As the worldwide slump deepens so must worries that the economic crisis will spill out onto the streets. In December, France's president Nicolas Sarkozy warned that les évènements of May 1968 could repeat themselves, and not only in the land of the torched auto. That same month IMF chief Dominique Strauss-Kahn used the possibility of social unrest--in rich countries as well as poor--to drum up support for aggressive fiscal expansion. Now it's reported that the leaders of the EU's member states will spend part of their March summit discussing signs of growing disorder across their increasingly embattled union. After weeks in which Greece came close to anarchy, and riots broke out in Bulgaria, Hungary, Latvia, and Lithuania (and, just outside the EU, in newly destitute Iceland), they are right to be concerned.
After roughly three decades of growth, European living standards are imploding, and once-rising expectations are dropping down with them. It's the sense of something lost that hurts the most. People can deal with living without that which they never had (which is why so many dirt poor countries languish without any meaningful regime change), but when prosperity vanishes, rage will go hand-in-hand with disappointment, frustration, and despair. Extra-legal protest, whether it's antiglobalization riots, spasms of racial or ethnic violence, or the repeated recourse to highway blockade, is already a part of the European political landscape, east and west. Under the circumstances it's hard to see how an economic slowdown on the current scale can continue without expanding this miserable
tradition. The only question is where. Riga today. London tomorrow? Hamburg? Lille? Madrid? Dublin? A glance at the business pages suggests there are plenty of places to choose from.
It's a sad commentary on the situation Europe's leaders are now contemplating that some of the best clues as to what might happen there can be found in China and Russia. This reflects how the increasing reach of the EU within its member states has left the individual nations less free to respond to the demands of their peoples at a time of distress and imposed upon them a soft authoritarianism that increases the chance of disorder.
Start with China where, despite the extraordinary economic expansion of recent years, the promise of prosperity has spread far further than its achievement. According to some reports, there were nearly 80,000 "major" incidents of unrest in 2007, an inevitable response to the dislocations of helter-skelter growth in a People's Republic where hundreds of millions of the People have been left behind, deprived of what scant security they once enjoyed, and given no legal way of making themselves heard. And that was in the good times.

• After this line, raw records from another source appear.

-- ==== Sys2Proof/Laws/KeepsDrc.lean ====
section
/-!
SUPPORT. Laws/KeepsDrc.lean: the operations of Machine/Drc.lean keep what `Keeps` says (Laws/Keeps.lean).
-/
namespace Sys2Proof.Machine

theorem modChan_keeps {a : State} {x0 x1 x2 s} (h : Keeps a s) : Keeps a (modChan x0 x1 x2 s) := by
  delta modChan
  refine modDrc_keeps ?_
  assumption

theorem modBank_keeps {a : State} {x0 x1 x2 x3 s} (h : Keeps a s) : Keeps a (modBank x0 x1 x2 x3 s) := by
  delta modBank
  refine modDrc_keeps ?_
  assumption

theorem enterQueue_keeps {a : State} {x0 x1 s} (h : Keeps a s) : Keeps a (enterQueue x0 x1 s) := by
  delta enterQueue
  refine modChan_keeps ?_
  assumption

theorem serveTurn_keeps {a : State} {x0 x1 x2 x3 s} (h : Keeps a s) : Keeps a (serveTurn x0 x1 x2 x3 s).2 := by
  induction x3 generalizing x0 x1 x2 s with
  | nil =>
    rw [serveTurn.eq_1]
    refine Keeps.pair ?_
    assumption
  | cons hd tl ih =>
    rw [serveTurn.eq_2]
    refine Keeps.ite2 (fun _ => ?_) (fun _ => ?_)
    · refine Keeps.pair ?_
      assumption
    refine ih ?_
    refine Keeps.foldl ?_ fun _ _ _ => ?_
    · assumption
    refine enterQueue_keeps ?_
    assumption

theorem doCryptoTurn_keeps {a : State} {x0 x1 x2 s} (h : Keeps a s) : Keeps a (doCryptoTurn x0 x1 x2 s) := by
  delta doCryptoTurn
  extract_lets -merge +onlyGivenNames l0_0 l0_1 l0_2 l0_3
  have h0_0 : Keeps a l0_0 := by
    subst l0_0
    refine advance_keeps ?_
    assumption
  clear_value l0_0
  clear_value l0_1
  clear_value l0_2
  clear_value l0_3
  refine Keeps.ite (fun _ => ?_) (fun _ => ?_)
  · split
    · refine modDrc_keeps ?_
      assumption
    · extract_lets -merge +onlyGivenNames l13_0 l13_1 l13_2 l13_3 l13_4
      clear_value l13_0
      clear_value l13_1
      clear_value l13_2
      have h13_3 : Keeps a l13_3 := by
        subst l13_3
        refine modDrc_keeps ?_
        assumption
      clear_value l13_3
      clear_value l13_4
      split
      · rename_i hq
        have hk := Keeps.ofEq (a := a) (by
          refine serveTurn_keeps ?_
          assumption) hq
        extract_lets -merge +onlyGivenNames l28_0
        clear_value l28_0
        refine modDrc_keeps ?_
        assumption
  assumption

theorem activate_keeps {a : State} {x0 x1 x2 x3 x4 s} (h : Keeps a s) : Keeps a (activate x0 x1 x2 x3 x4 s) := by
  delta activate
  split
  · extract_lets -merge +onlyGivenNames l1_0 l1_1 l1_2
    clear_value l1_0
    clear_value l1_1
    have h1_2 : Keeps a l1_2 := by
      subst l1_2
      refine Keeps.ite (fun _ => ?_) (fun _ => ?_)
      · refine injUse_keeps ?_
        assumption
      assumption
    clear_value l1_2
    split
    · extract_lets -merge +onlyGivenNames l12_0 l12_1 l12_2 l12_3 l12_4 l12_5 l12_6 l12_7
      clear_value l12_0
      clear_value l12_1
      clear_value l12_2
      clear_value l12_3
      subst l12_4
      try dsimp -zeta -zetaHave -zetaUnused -iota -proj only
      clear_value l12_5
      clear_value l12_6
      have h12_7 : Keeps a l12_7 := by
        subst l12_7
        refine modBank_keeps ?_
        assumption
      clear_value l12_7
      refine Keeps.ite (fun _ => ?_) (fun _ => ?_)
      · split
        · refine record_keeps ?_
          refine drcErr_keeps ?_
          assumption
      assumption

theorem accessRow_keeps {a : State} {x0 x1 x2 x3 x4 s} (h : Keeps a s) : Keeps a (accessRow x0 x1 x2 x3 x4 s) := by
  delta accessRow
  refine Keeps.ite (fun _ => ?_) (fun _ => ?_)
  · refine modBank_keeps ?_
    assumption
  refine activate_keeps ?_
  assumption

theorem touchMeta_keeps {a : State} {x0 x1 x2 x3 x4 x5 s} (h : Keeps a s) : Keeps a (touchMeta x0 x1 x2 x3 x4 x5 s) := by
  delta touchMeta
  extract_lets -merge +onlyGivenNames l0_0 l0_1 l0_2 l0_3 l0_4
  clear_value l0_0
  clear_value l0_1
  clear_value l0_2
  have h0_3 : Keeps a l0_3 := by
    subst l0_3
    refine Keeps.ite (fun _ => ?_) (fun _ => ?_)
    · assumption
    split
    · rename_i hq
      have hk := Keeps.ofEq (a := a) (by
        refine takeFree_keeps ?_
        assumption) hq
      split
      · assumption
      · extract_lets -merge +onlyGivenNames l15_0 l15_1
        clear_value l15_0
        have h15_1 : Keeps a l15_1 := by
          subst l15_1
          refine Keeps.ite (fun _ => ?_) (fun _ => ?_)
          · refine accessRow_keeps ?_
            assumption
          assumption
        clear_value l15_1
        refine modChan_keeps ?_
        assumption
  clear_value l0_3
  clear_value l0_4
  refine Keeps.ite (fun _ => ?_) (fun _ => ?_)
  · refine modChan_keeps ?_
    assumption
  refine modChan_keeps ?_
  refine accessRow_keeps ?_
  assumption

Since 2007, growth has slowed dramatically to an annualized rate of perhaps 6-7 percent. That's some way below the near double-digit pace usually thought necessary to sustain China's vast army of migrant workers (some 20 million of whom are said to have lost their jobs in the downturn). More ominous still are the large numbers of new university graduates: articulate, ambitious, and now unemployed. There is a good reason that the Chinese regime has put in place a $600 billion stimulus package. It's the same as the one that has led some of the country's elite to worry openly about the prospects for social peace.